-- ==== Sys2Proof/Tests/Slice0.lean ====
section
/-! SUPPORT. Small tests: well-formedness, single steps, and a witness for every statement with hypotheses. -/
namespace Sys2Proof.Tests

set_option Elab.async false

open Machine

/-- A running package in a mode, its regions as Table 02-4 gives them. -/
def wMode (m : Mode) : State :=
  { supply := { phase := .running }, mode := { mode := m, online := true, regions := regionsOf m } }

/-- An input and its group run. -/
def wIn : State := { wMode .active with groups := List.replicate 4 { running := true }, cfg := [(objKey 0x4000 1, [1])] }

/-- A network with SDO server 1 of C0, which is operational, at service level. -/
def wNet : Net := { sdo := List.replicate 8 { level := 2 }, can := [{ nmt := .operational }, {}], eth := [{ enabled := true, linkUp := true }, {}] }

/-- A package whose dictionary is served to SDO server 1 of C0 at service level; this side holds `OWN_N`. -/
def wSdo (m : Mode) : State := { wMode m with net := wNet, pair := { owns := true } }

/-- String 0 is used. -/
def wStr (v : Str) : State := { wSdo .active with strs := List.replicate 8 v, cfg := [(objKey 0x5001 1, [1])] }

/-- Group 0 stands at an instruction of its rise, or its descent, program. -/
def wSeq (p : GroupPhase) (op : Nat) : State :=
  { wSdo .rise with railGroups := List.replicate 4 { phase := p, running := true }, rails := List.replicate 32 {},
                    cfg := [(objKey 0x4340 1, [0, 0, 0, BitVec.ofNat 8 (16 * op)]), (objKey 0x4344 1, [0, 0, 0, BitVec.ofNat 8 (16 * op)]), (objKey 0x4310 2, [0]), (objKey 0x4310 5, [0xFF]), (objKey 0x4310 6, [0xFF])]
                           ++ (List.range 32).map fun r => (objKey (0x4310 + r) 2, [4]) }

/-- Rail 0 is used with a kind, in a group 0 of a phase. -/
def wRail (m : Mode) (kind : Nat) (g : GroupPhase) (v : Rail) : State :=
  { wSdo m with railGroups := List.replicate 4 { phase := g }, rails := List.replicate 32 v, cfg := [(objKey 0x4310 2, [BitVec.ofNat 8 kind]), (objKey 0x4310 3, [0])] }

/-- The link to the twin runs in a mode. -/
def wPair (m : Mode) (p : Pair) : State := { wMode m with pair := p }

/-- Nireo session 1 is open on port E0. -/
def wNireo : State := { wSdo .active with net := { wNet with nireo := [{ num := 1 }] } }

/-- CAN ports in a state. -/
def wCan (c : CanPort) : State := { wSdo .active with net := { can := [c, c] } }

/-- Ethernet ports in a state. -/
def wEth (e : EthPort) : State := { wSdo .active with net := { eth := [e, e] } }

/-- A trained DRAM channel of 8 GiB without byte parity. -/
def wDram : State := { wSdo .active with mem := { trainResult := 1, byteParity := false }, cfg := [(objKey 0x4600 2, [1]), (objKey 0x4600 3, [0])] }

/-- The hypotheses of LockoutLatchOnlyClearedByPowerCycle are met. -/
theorem test_w_lockoutLatch : Instr.lockoutEntry ≠ .porAsserted ∧ (∀ a b d e, Instr.lockoutEntry ≠ .porRelease a b d e)
    ∧ exec .lockoutEntry { wMode .lockout with mode := { (wMode .lockout).mode with lockoutLatch := true, lockoutCause := 1 } }
      = .next { wMode .lockout with mode := { (wMode .lockout).mode with lockoutLatch := true, lockoutCause := 1 } } :=
  ⟨(fun h => nomatch h), (fun _ _ _ _ h => nomatch h), rfl⟩

theorem test_w_memoryForm : ∃ s t : State, s.memoryWf = true ∧ step s = .next t := ⟨State.reset, State.reset.idle, by decide, rfl⟩

/-- Both clauses of PendingBufferReplacement: the class of the arriving record at, and just below, the lowest class pending. -/
theorem test_w_pendingBuffer : ∃ (l : Log) (x : Record) (b : List Record), l.waiting = [] ++ x :: b ∧ l.waiting.length = 256 ∧ l.drops.length = 6
    ∧ (∀ y ∈ l.waiting, y.cls < 6) ∧ (∀ y ∈ b, x.cls ≤ y.cls) ∧ x.cls ≤ ({ cls := 1 } : Record).cls ∧ ({ cls := 0 } : Record).cls < x.cls :=
  ⟨{ waiting := { cls := 1 } :: List.replicate 255 { cls := 1 } }, { cls := 1 }, List.replicate 255 { cls := 1 }, rfl, by rw [List.length_cons, List.length_replicate], rfl,
    by intro y h; simp only [List.mem_cons, List.mem_replicate] at h; rcases h with h | h <;> simp_all,
    by intro y h; simp only [List.mem_replicate] at h; simp_all, by decide, by decide⟩

theorem test_w_portsHoldBerths : ∃ (s : State) (c : PCmd) (p : Nat), p < 4 ∧ c.berth < 64 ∧ s.ports.length = 4 ∧ (s.berth c.berth).present = true
    ∧ 16 * p ≤ c.berth ∧ c.berth ≤ 16 * p + 15 :=
  ⟨{ State.reset with berths := List.replicate 64 { present := true } }, { berth := 63 }, 3, by decide⟩
theorem test_w_portsHoldBerths_other : ∃ (s : State) (c : PCmd) (p : Nat), p < 4 ∧ c.berth < 64 ∧ s.ports.length = 4 ∧ (s.berth c.berth).present = true
    ∧ ¬(16 * p ≤ c.berth ∧ c.berth ≤ 16 * p + 15) :=
  ⟨{ State.reset with berths := List.replicate 64 { present := true } }, { berth := 48 }, 2, by decide⟩

theorem test_w_stuckRunDetected : ∃ (md : Nat) (s : State), (s.inputRuns md = true) :=
  ⟨0, wIn, by decide +kernel⟩

theorem test_w_stuckClearCount : ∃ (md : Nat) (s : State), (s.inputRuns md = true) ∧ ((s.modIn md).stuck = true) ∧ (md < s.mods.length) :=
  ⟨0, { wIn with mods := List.replicate 48 { stuck := true } }, by decide +kernel⟩

theorem test_w_mclkReadbackFault : ∃ (g : Nat) (s : State), (s.regionOn .sns = true) ∧ ((s.group g).running = true) :=
  ⟨0, wIn, by decide +kernel⟩

theorem test_w_fastComparatorDecision : ∃ (md : Nat) (b : Bool) (s : State), (s.inputRuns md = true) ∧ (6 ≤ s.now) ∧ (s.mclkEdge (s.inputClock md) (s.now - 6) = true) ∧ (md < s.mods.length) :=
  ⟨0, true, { wIn with now := 6, tide := { pulsed := true } }, by decide +kernel⟩

theorem test_w_calComplete : ∃ (md : Nat) (s : State), ((s.modIn md).cal = 1) ∧ ((s.modIn md).calBad = true) ∧ (md < s.mods.length) :=
  ⟨0, { wIn with mods := List.replicate 48 { cal := 1, calBad := true } }, by decide +kernel⟩

theorem test_w_calCommand : ∃ (ch : Chan) (md : Nat) (v : Nat) (s : State), (Safety.writable s ch (0x4000 + md) 8 (leBytes 1 v) = true) ∧ (s.calStatus md v = 0) ∧ (md < s.mods.length) :=
  ⟨.sdo 0 1, 0, 1, { wSdo .active with groups := List.replicate 4 { running := true }, cfg := [(objKey 0x4000 1, [1])] }, by decide +kernel⟩

theorem test_w_groupEnableWrite : ∃ (ch : Chan) (g : Nat) (v : Nat) (s : State), (Safety.writable s ch (0x4030 + g) 1 (leBytes 1 v) = true) ∧ (s.regionOn .sns = false) :=
  ⟨.sdo 0 1, 0, 1, wSdo .rise, by decide +kernel⟩

theorem test_w_loopSampleAvailable : ∃ (md : Nat) (fb : List Bool) (violations : Nat) (s : State), (s.inputRuns md = true) ∧ (s.frameDue md fb = true) ∧ (md < s.mods.length) :=
  ⟨0, List.replicate 64 true, 0, { wIn with now := 1284, tide := { pulsed := true }, cfg := [(objKey 0x4000 1, [1]), (objKey 0x4030 3, [0xFF])] }, by decide +kernel⟩

theorem test_w_seqLengthWrite : ∃ (ch : Chan) (n : Nat) (s : State), (Safety.writable s ch 0x4100 1 (leBytes 1 n) = true) :=
  ⟨.sdo 0 1, 4, wSdo .active, by decide +kernel⟩

theorem test_w_adcLapStart : ∃ (s : State), (s.lapDue = true) :=
  ⟨{ wMode .active with adc := { running := [0], due := 0 } }, by decide +kernel⟩

theorem test_w_adcEntryComplete : ∃ (volts : List Rat) (up : Rat) (down : Rat) (s : State), (s.adc.lapActive = true) ∧ (s.adc.pos < s.adc.running.length) ∧ (s.unchecked = true) ∧ (s.isShed 6 0xFF 0 = false) :=
  ⟨[0], 0, 0, { wMode .active with adc := { running := [0], lapActive := true }, faults := { active := [{ key := State.reset.key 6 0xFF 0 1 }] } }, by decide +kernel⟩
━━━━
From the listing above, return every line that contains the word "hypotheses".

/-! SUPPORT. Small tests: well-formedness, single steps, and a witness for every statement with hypotheses. -/
/-- The hypotheses of LockoutLatchOnlyClearedByPowerCycle are met. -/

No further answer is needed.